Accompanying this shift is gaming becoming more mainstream. Whether the increased public interest in gaming is due to the increasingly casual nature of games, or whether companies are making more casual games to please the public, I don’t know. I figure it’s a combination of both. Most people don’t find the intensely challenging, and often frustrating nature of arcade games to be “fun.” They are more attracted to games whose rules present some sort of challenge, yet not one which is too difficult to overcome. But people also like flashy graphics, rich soundtracks, and complex stories. Arcade gaming did not have that. They didn’t have the greatest graphics (it was the 80s,still early in the development of video games), and while they had some catchy themes the music was pretty simple. As for story, sure, Mario (Jumpman) was trying to save Pauline (Lady) from Donkey Kong in Donkey Kong, but that’s about as deep as that story gets, and there’s really no resolution of the conflict (ending). And what about Pac-Man? What was he eating all those dots for anyway? Arcade games focused mostly on a set of rules, without much fiction. Modern games still have rules which the player must follow, but have added great amounts of fiction, mainly in the form of narratives and accompanying music, to the point that some games are considered more film than game (e.g. Metal Gear Solid 4: Guns of the Patriots). That in turn has attracted a great deal of people to the gaming world, swelling its ranks with new, casual gamers.

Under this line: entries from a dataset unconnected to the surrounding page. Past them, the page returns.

-- ==== Sys2Proof/Laws/FrameStore.lean ====
section
/-! SUPPORT. What each operation and each command may change, and that it keeps the addressed stores in form: battery, thermal watch, fuse array, rings, black box, parameter store.
The parts a lemma lists are those of `Sys2Proof.Machine.Part`; every other part stands as it was. -/

set_option Elab.async false
set_option maxRecDepth 4000

namespace Sys2Proof.Machine

/-! ### Store -/

theorem step_modNvpStore {s : State} {f : Nvp → Nvp} (h : ∀ n : Nvp, n.wf = true → (f n).wf = true) : Step [.nvp, .store] s (State.modNvp s f) := by
  unfold State.modNvp
  exact Step.put Step.refl (w_nvp := h _)

theorem step_modNvp {s : State} {f : Nvp → Nvp} (h : ∀ n : Nvp, n.wf = true → (f n).wf = true) (e : ∀ n : Nvp, (f n).store = n.store) : Step [.nvp] s (State.modNvp s f) := by
  unfold State.modNvp
  exact Step.put Step.refl (f_store := Or.inl (e _)) (w_nvp := h _)

theorem step_eccCount {s : State} {shadow : Bool} {a : Nat} {n : Nat} : Step [.regs, .chans, .nvp] s (State.eccCount s shadow a n) := by
  have hm : ∀ {t : State} {f : Nvp → Nvp}, (∀ n : Nvp, n.wf = true → (f n).wf = true) → (∀ n : Nvp, (f n).store = n.store) → Step [.regs, .chans, .nvp] s t → Step [.regs, .chans, .nvp] s (t.modNvp f) :=
    fun k e h => Step.after (step_modNvp k e) rfl h
  unfold State.eccCount
  dsimp only
  repeat' (first
    | with_reducible apply Step.refl
    | exact Eq.refl true
    | with_reducible apply hm
    | with_reducible apply Step.after step_fire
    | with_reducible apply Step.after step_stick
    | with_reducible apply Step.after step_satEv
    | (intro n hn; with_reducible exact Nvp.wf_of hn rfl rfl rfl)
    | exact (fun _ => rfl)
    | split)

theorem step_eccTouch {s : State} {a : Nat} : Step [.regs, .chans, .nvp] s (State.eccTouch s a) := by
  unfold State.eccTouch
  repeat' (first
    | with_reducible apply Step.refl
    | with_reducible assumption
    | exact Eq.refl true
    | (extract_lets +onlyGivenNames lv; first | ((first | refine Step.cut lv ?_ ?_ | refine Answers.cut lv ?_ ?_); unfold lv; clear lv; rotate_left; intro hx; clear_value lv; revert lv; intro _ _) | (revert lv; intro _))
    | with_reducible apply Step.after step_eccCount
    | with_reducible apply Step.after (step_modNvp ?_ ?_)
    | exact (fun _ => rfl)
    | (intro n; dsimp only; split <;> rfl)
    | (intro (n : Nvp) hn; simp only [Nvp.wf, Bool.and_eq_true] at hn ⊢; first | exact ⟨⟨nvpPuts_wf _ _ hn.1.1, hn.1.2⟩, hn.2⟩ | exact ⟨hn.1, rfl⟩)
    | (intro (n : Nvp) hn; split <;> (with_reducible exact Nvp.wf_of hn rfl rfl rfl))
    | (intro (n : Nvp) hn; with_reducible exact Nvp.wf_of hn rfl rfl rfl)
    | (intro (n : Otp) hn; split <;> (with_reducible exact Otp.wf_of hn rfl rfl rfl rfl))
    | (intro (n : Otp) hn; with_reducible exact Otp.wf_of hn rfl rfl rfl rfl)
    | (intro (n : Upd) hn; split <;> (with_reducible exact Upd.wf_of hn rfl))
    | (intro (n : Upd) hn; with_reducible exact Upd.wf_of hn rfl)
    | (intro (n : EvStore) hn; rw [EvStore.wf_iff] at *; first | exact ⟨cellsWf_put 0 _ _ _ hn.1, hn.2⟩ | exact ⟨hn.1, cellsWf_put _ _ _ _ hn.2⟩ | exact ⟨cellsWf_filter 0 _ _ hn.1, hn.2⟩)
    | (intro (n : EvStore) hn; split <;> (with_reducible exact EvStore.wf_of hn rfl rfl))
    | (intro (n : EvStore) hn; with_reducible exact EvStore.wf_of hn rfl rfl)
    | (intro (n : Bbx) hn; split <;> (with_reducible exact EvStore.wf_of hn rfl rfl))
    | (intro (n : Bbx) hn; with_reducible exact EvStore.wf_eq hn rfl)
    | (intro (n : Bbx) hn; with_reducible exact EvStore.wf_of hn rfl rfl)
    | split)

theorem step_eccShadow {s : State} {a : Nat} {e : BitVec 72} : Step [.regs, .chans, .nvp] s (State.eccShadow s a e) := by
  unfold State.eccShadow
  repeat' (first
    | with_reducible apply Step.refl
    | with_reducible assumption
    | exact Eq.refl true
    | ((conv => arg 3; arg 28); refine Step.put ?_)
    | (extract_lets +onlyGivenNames lv; first | ((first | refine Step.cut lv ?_ ?_ | refine Answers.cut lv ?_ ?_); unfold lv; clear lv; rotate_left; intro hx; clear_value lv; revert lv; intro _ _) | (revert lv; intro _))
    | with_reducible apply Step.after step_eccCount
    | with_reducible apply Step.after (step_modNvp ?_ ?_)
    | with_reducible apply Step.when
    | (with_reducible apply Step.foldl; intro fs fa)
    | (with_reducible apply Step.foldFin; intro fs fa)
    | (with_reducible apply Step.foldlFst; intro fs fa)
    | exact (fun _ => rfl)
    | (intro n; dsimp only; split <;> rfl)
    | (split; rename_i heq; have hx : (_ : State) = _ := congrArg Prod.snd heq; dsimp only at hx; subst hx)
    | (split; rename_i heq; have hx : (_ : State) = _ := congrArg Prod.fst heq; dsimp only at hx; subst hx)
    | (intro (n : Nvp) hn; simp only [Nvp.wf, Bool.and_eq_true] at hn ⊢; first | exact ⟨⟨nvpPuts_wf _ _ hn.1.1, hn.1.2⟩, hn.2⟩ | exact ⟨hn.1, rfl⟩)
    | (intro (n : Nvp) hn; split <;> (with_reducible exact Nvp.wf_of hn rfl rfl rfl))
    | (intro (n : Nvp) hn; with_reducible exact Nvp.wf_of hn rfl rfl rfl)
    | (intro (n : Otp) hn; split <;> (with_reducible exact Otp.wf_of hn rfl rfl rfl rfl))
    | (intro (n : Otp) hn; with_reducible exact Otp.wf_of hn rfl rfl rfl rfl)
    | (intro (n : Upd) hn; split <;> (with_reducible exact Upd.wf_of hn rfl))
    | (intro (n : Upd) hn; with_reducible exact Upd.wf_of hn rfl)
    | (intro (n : EvStore) hn; rw [EvStore.wf_iff] at *; first | exact ⟨cellsWf_put 0 _ _ _ hn.1, hn.2⟩ | exact ⟨hn.1, cellsWf_put _ _ _ _ hn.2⟩ | exact ⟨cellsWf_filter 0 _ _ hn.1, hn.2⟩)
    | (intro (n : EvStore) hn; split <;> (with_reducible exact EvStore.wf_of hn rfl rfl))
    | (intro (n : EvStore) hn; with_reducible exact EvStore.wf_of hn rfl rfl)
    | (intro (n : Bbx) hn; split <;> (with_reducible exact EvStore.wf_of hn rfl rfl))
    | (intro (n : Bbx) hn; with_reducible exact EvStore.wf_eq hn rfl)
    | (intro (n : Bbx) hn; with_reducible exact EvStore.wf_of hn rfl rfl)
    | split)

theorem step_eccRange {s : State} {a : Nat} {n : Nat} : Step [.regs, .chans, .nvp] s (State.eccRange s a n) := by
  unfold State.eccRange
  repeat' (first
    | with_reducible apply Step.refl
    | with_reducible assumption
    | exact Eq.refl true
    | (extract_lets +onlyGivenNames lv; first | ((first | refine Step.cut lv ?_ ?_ | refine Answers.cut lv ?_ ?_); unfold lv; clear lv; rotate_left; intro hx; clear_value lv; revert lv; intro _ _) | (revert lv; intro _))
    | with_reducible apply Step.after step_eccTouch
    | with_reducible apply Step.when
    | (with_reducible apply Step.foldl; intro fs fa)
    | (with_reducible apply Step.foldFin; intro fs fa)
    | (with_reducible apply Step.foldlFst; intro fs fa)
    | (split; rename_i heq; have hx : (_ : State) = _ := congrArg Prod.snd heq; dsimp only at hx; subst hx)
    | (split; rename_i heq; have hx : (_ : State) = _ := congrArg Prod.fst heq; dsimp only at hx; subst hx)
    | split)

Video games in the 80s were generally viewed in a negative light, with mostly “losers” or “nerds,” supposed rejects of society, congregating in dimly lit arcades, almost cult-like. Perhaps this was because games were still a new and relatively foreign medium. Or maybe the “price” needed to be paid that Billy Mitchell alludes to, not in quarters, but in time, dedication, and repeated frustration resulting from the difficulty of arcade games was too high for the average person to pay. Or was it because arcade games were too simple, only about rules and competition? Whatever the case may be, since video games have started heavily incorporating fiction and lowering the challenge the rules present, changing the nature of the games from competitive to casual, they have been propelled in a relatively short amount of time into mainstream recognition and acceptance. People find today’s games to be more “fun.” It’s not only nerds who play video games now, and although competitive gaming may still be discredited, even that is changing as people begin to play games like Halo for a living.

Or maybe it’s all because of Madden.